In which we build all the Platonic solids and do one real mathematical proof:
With the big group, we spent a lot of time playing with zome tools to build the Platonic solids. Platonic solids are convex regular polyhedra. Here's what that mouthful means:
- A polyhedron is a 3-D object, as opposed to a polygon, which is a 2-D object.
- Regular in this case means "all the same." A regular polygon is a polygon where all the sides and angles are the same length, such as an equilateral triangle or a square. A regular polyhedron is one for which all the sides are the same regular polygon.
- A polygon or polyhedron is convex if, when we pick two points inside it and connect them by the shortest straight line, the line is entirely contained inside the polygon or polyhedron.
There are three different Platonic solids whose faces are triangles (tetrahedron, octahedron, and icosahedron), one whose faces are squares (cube), and one whose faces are pentagons (dodecahedron). We tried to build one whose faces were hexagons but we ended up with a soccer ball instead - some faces were hexagons, some faces were pentagons.

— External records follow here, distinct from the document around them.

/-- The decoder answers `unsupported` exactly for the words of no row (R48). -/
theorem decode_eq_unsupported_iff (w : Word) : decode w = .unsupported w ↔ supportedWord w = false := by
  refine ⟨fun h => ?_, decode_of_not_supportedWord⟩
  have hwf : (decode w).wf = true := (encodeOfDecode w).1
  rw [h] at hwf
  exact (Bool.not_eq_true' _).mp hwf

/-- Every pair of an opcode and a function code is that of some word (R41). -/
theorem exists_fieldsOf_opcode_func (opcode func : Code6) :
    ∃ w, (fieldsOf w).opcode = opcode ∧ (fieldsOf w).func = func := by
  have hfunc : (func.setWidth 16).extractLsb' 0 6 = func := by
    rw [BitVec.extractLsb'_setWidth_of_le (by decide), BitVec.extractLsb'_eq_self]
  refine ⟨encodeI opcode 0#5 0#5 (func.setWidth 16), ?_⟩
  rw [fieldsOf_encodeI]
  exact ⟨rfl, hfunc⟩

end Sys2Proof

namespace Sys2Proof.Machine

/-! ## One tick -/

/-- An unsupported word raises nothing and enables no write, so its commit sets the program counter alone (R96). -/
theorem exec_unsupported (w : Word) (s : State) :
    exec (.unsupported w) s = .next (s.setPc (truncPcw s.cfg.pcw (s.pc + 1#32))) := by
  have hraises : raises (signals controlZero (operandsOf w) s) s = false := (raises_eq_false_iff _ s).mpr nofun
  have hpc : (signals controlZero (operandsOf w) s).nextPc = truncPcw s.cfg.pcw (s.pc + 1#32) :=
    nextPc_of_not_branch rfl _ s
  rw [← hpc]
  exact (exec_eq_cycle _ s).trans (cycle_next hraises)

theorem State.setPc_unchangedBut (s : State) (t : Word) : UnchangedBut nowhere nowhere s (s.setPc t) :=
  ⟨fun _ _ => rfl, fun _ _ => rfl, rfl, rfl, rfl⟩

/-- Settles O10: the decoder and the Control Unit leave the table at the same words, and every pair of codes is that of
a word. -/
theorem unsupportedWordsBundleAndEffect : Obligations.UnsupportedWordsBundleAndEffect := by
  refine ⟨fun w => ?words, fun opcode func hout => ?bundle, fun w s => ?effect⟩
  case words =>
    obtain ⟨hopcode, -, -, -, -, hfunc, -⟩ := fieldsAreTheBitRanges w
    rw [decode_eq_unsupported_iff, supportedWord_eq_false_iff, hopcode, hfunc]
  case bundle =>
    obtain ⟨w, rfl, rfl⟩ := exists_fieldsOf_opcode_func opcode func
    exact controlOf_of_not_supportedWord ((supportedWord_eq_false_iff w).mpr hout)
  case effect => exact ⟨_, exec_unsupported w s, rfl, s.setPc_unchangedBut _⟩

/-- Settles O18. -/
theorem unsupportedWordsAreEquivalent : Obligations.UnsupportedWordsAreEquivalent := by
  intro w v s
  rw [exec_unsupported, exec_unsupported]

/-! ## A stretch of ticks -/

/-- The state with its program counter `k` entries on, modulo `2 ^ PCW` (R16, R99). -/
def State.advance (s : State) (k : Nat) : State := s.setPc (BitVec.ofNat 32 ((s.pc.toNat + k) % 2 ^ s.cfg.pcw))

theorem State.advance_pc_toNat {s : State} (h : s.cfg.pcw ≤ 32) (k : Nat) :
    (s.advance k).pc.toNat = (s.pc.toNat + k) % 2 ^ s.cfg.pcw := by
  have hlt : (s.pc.toNat + k) % 2 ^ s.cfg.pcw < 2 ^ 32 :=
    (Nat.mod_lt _ (Nat.two_pow_pos _)).trans_le (Nat.pow_le_pow_right Nat.two_pos h)
  exact Nat.mod_eq_of_lt hlt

We talked about what a proof is. To a mathematician, a proof is an argument that convinces a reasonable listener of some claim. I made the claim that we had in fact built all the Platonic solids there were to be built, then went through the geometric proof of this claim. Most of the reasonable listeners were convinced.
In which we do calculus:
With the small group, I had gotten some requests to do calculus, so we did.

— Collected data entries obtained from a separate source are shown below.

-- ==== Sys2Proof/Machine/Parameters.lean ====
section
/-! DEFINITION. The parameter values of R9: the fixed FLAG_VALUES and TRAP_VECTORS, and the defaults. -/

namespace Sys2Proof.Machine

/-- POS, bit 0 (R27, D3; log entry 8). -/
def flagPos : Word := 0x0001

/-- ZRO, bit 1 (R27, D3; log entry 8). -/
def flagZro : Word := 0x0002

/-- NEG, bit 2 (R27, D3; log entry 8). -/
def flagNeg : Word := 0x0004

/-- GETC (R151, D2; log entry 8). -/
def vectorGetc : BitVec 8 := 0x20

/-- OUT (R151, D2; log entry 8). -/
def vectorOut : BitVec 8 := 0x21

/-- PUTS (R151, D2; log entry 8). -/
def vectorPuts : BitVec 8 := 0x22

/-- IN (R151, D2; log entry 8). -/
def vectorIn : BitVec 8 := 0x23

/-- PUTSP (R151, D2; log entry 8). -/
def vectorPutsp : BitVec 8 := 0x24

/-- HALT (R151, D2; log entry 8). -/
def vectorHalt : BitVec 8 := 0x25

/-- The defaults of R9; for the OPEN parameters its simulator defaults (log entries 3 and 4) and the empty prompt that
spec/95_test_vectors.md takes (log entry 5). -/
def defaultConfig : Config where
  kbsrAddr := 0xFE00
  kbdrAddr := 0xFE02
  pcBound := .wrap
  reservedOp := .fault
  kbsrSet := .assign
  inputEnd := .fail
  inPrompt := []
  haltMessage := []

/-- The origin an image typically has (R51, R212), where `State.reset` starts (log entry 6). -/
def typicalOrigin : Word := 0x3000

end Sys2Proof.Machine
end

We talked a little about limits: the sequence 1, 1/2, 1/3, 1/4, ... has a limit of 0. The sequence 1, 1, 1,... has a limit of 1.

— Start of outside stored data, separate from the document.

/-- R133 (opcode number: the spec's decision D1, log entry 8): LEA sets DR and COND from the address and reads no memory, so it takes no input even at KBSR_ADDR. -/
def Obligations.LoadAddressRule : Prop :=
  (∀ w : Word, w.extractLsb' 12 4 = 0b1110#4 → decode w = .lea (w.extractLsb' 9 3).toFin (w.extractLsb' 0 9)) ∧
  ∀ (dr : Reg) (offset9 : BitVec 9) (s : State), exec (.lea dr offset9) s =
    .next { s with regs := s.regs.set dr.val (s.pc + sext offset9), cond := flagOf (s.pc + sext offset9) }

/-- R134 (opcode number: the spec's decision D1, log entry 8): ST. -/
def Obligations.StoreRule : Prop :=
  (∀ w : Word, w.extractLsb' 12 4 = 0b0011#4 → decode w = .st (w.extractLsb' 9 3).toFin (w.extractLsb' 0 9)) ∧
  ∀ (sr : Reg) (offset9 : BitVec 9) (s : State), exec (.st sr offset9) s =
    .next { s with mem := s.mem.write (s.pc + sext offset9) (s.reg sr) }

/-- R135 (opcode number: the spec's decision D1, log entry 8): STI; the pointer read may poll or fail, nothing stored then; the store itself never polls. -/
def Obligations.StoreIndirectRule : Prop :=
  (∀ w : Word, w.extractLsb' 12 4 = 0b1011#4 → decode w = .sti (w.extractLsb' 9 3).toFin (w.extractLsb' 0 9)) ∧
  ∀ (sr : Reg) (offset9 : BitVec 9) (s : State),
    (s.pc + sext offset9 ≠ s.cfg.kbsrAddr → exec (.sti sr offset9) s =
      .next { s with mem := s.mem.write (s.mem.read (s.pc + sext offset9)) (s.reg sr) }) ∧
    (∀ p t, memRead (s.pc + sext offset9) s = .ok p t →
      exec (.sti sr offset9) s = .next { t with mem := t.mem.write p (s.reg sr) }) ∧
    (∀ t, memRead (s.pc + sext offset9) s = .ended t → exec (.sti sr offset9) s = .next t) ∧
    (∀ r, memRead (s.pc + sext offset9) s = .stuck r → exec (.sti sr offset9) s = .fault r)

/-- R136 (opcode number: the spec's decision D1, log entry 8): STR. -/
def Obligations.StoreBaseRule : Prop :=
  (∀ w : Word, w.extractLsb' 12 4 = 0b0111#4 →
    decode w = .str (w.extractLsb' 9 3).toFin (w.extractLsb' 6 3).toFin (w.extractLsb' 0 6)) ∧
  ∀ (sr baseR : Reg) (offset6 : BitVec 6) (s : State), exec (.str sr baseR offset6) s =
    .next { s with mem := s.mem.write (s.reg baseR + sext offset6) (s.reg sr) }

/-- R138, C5: a word stored by ST is what an LD of the next cycle loads from the same effective address, and a word
stored by STI is what an LDI loads through a pointer word to the same address, at every effective address but
KBSR_ADDR. -/
def Obligations.StoreThenLoadReturnsValue : Prop :=
  (∀ (sr dr : Reg) (o1 o2 : BitVec 9) (s t : State),
    exec (.st sr o1) s = .next t → s.pc + 1 + sext o2 = s.pc + sext o1 → s.pc + sext o1 ≠ s.cfg.kbsrAddr →
    ∃ u, exec (.ld dr o2) t.advancePc = .next u ∧ u.reg dr = s.reg sr ∧ u.cond = flagOf (s.reg sr)) ∧
  (∀ (sr dr : Reg) (o1 o2 : BitVec 9) (s t : State),
    exec (.sti sr o1) s = .next t → s.pc + sext o1 ≠ s.cfg.kbsrAddr → s.pc + 1 + sext o2 ≠ s.cfg.kbsrAddr →
    t.mem.read (s.pc + 1 + sext o2) = s.mem.read (s.pc + sext o1) → s.mem.read (s.pc + sext o1) ≠ s.cfg.kbsrAddr →
    ∃ u, exec (.ldi dr o2) t.advancePc = .next u ∧ u.reg dr = s.reg sr ∧ u.cond = flagOf (s.reg sr))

We found the area of a circle by filling the circle with concentric rings (using yarn or playdoh), then unrolling the rings into a triangle and finding the area of the triangle, which is the same as the area of the circle. This is explained beautifully at the website betterexplained.com.
We had a refresher of what "slope" means. I like the phrase
"slope equals rise over run"
since I think it's easier to remember "rise over run" than it is to remember whether x or y goes on top. Then we tried to figure out what "slope" should mean if the line isn't straight. We found the slope of the function y=x^2 pretty much as you would do it in a calculus class, by calculating the slope of the line between the points
(x,x^2) and (x+delta x, (x+delta x)^2)
and talking about what happens as delta x gets smaller and smaller.
In which we do origami:
When the schedules were crazy with field trips and such, I caved and let them do origami again. Rabbits and turtles and boxes, oh my. The small group did some modular origami and we talked about what "modular" means.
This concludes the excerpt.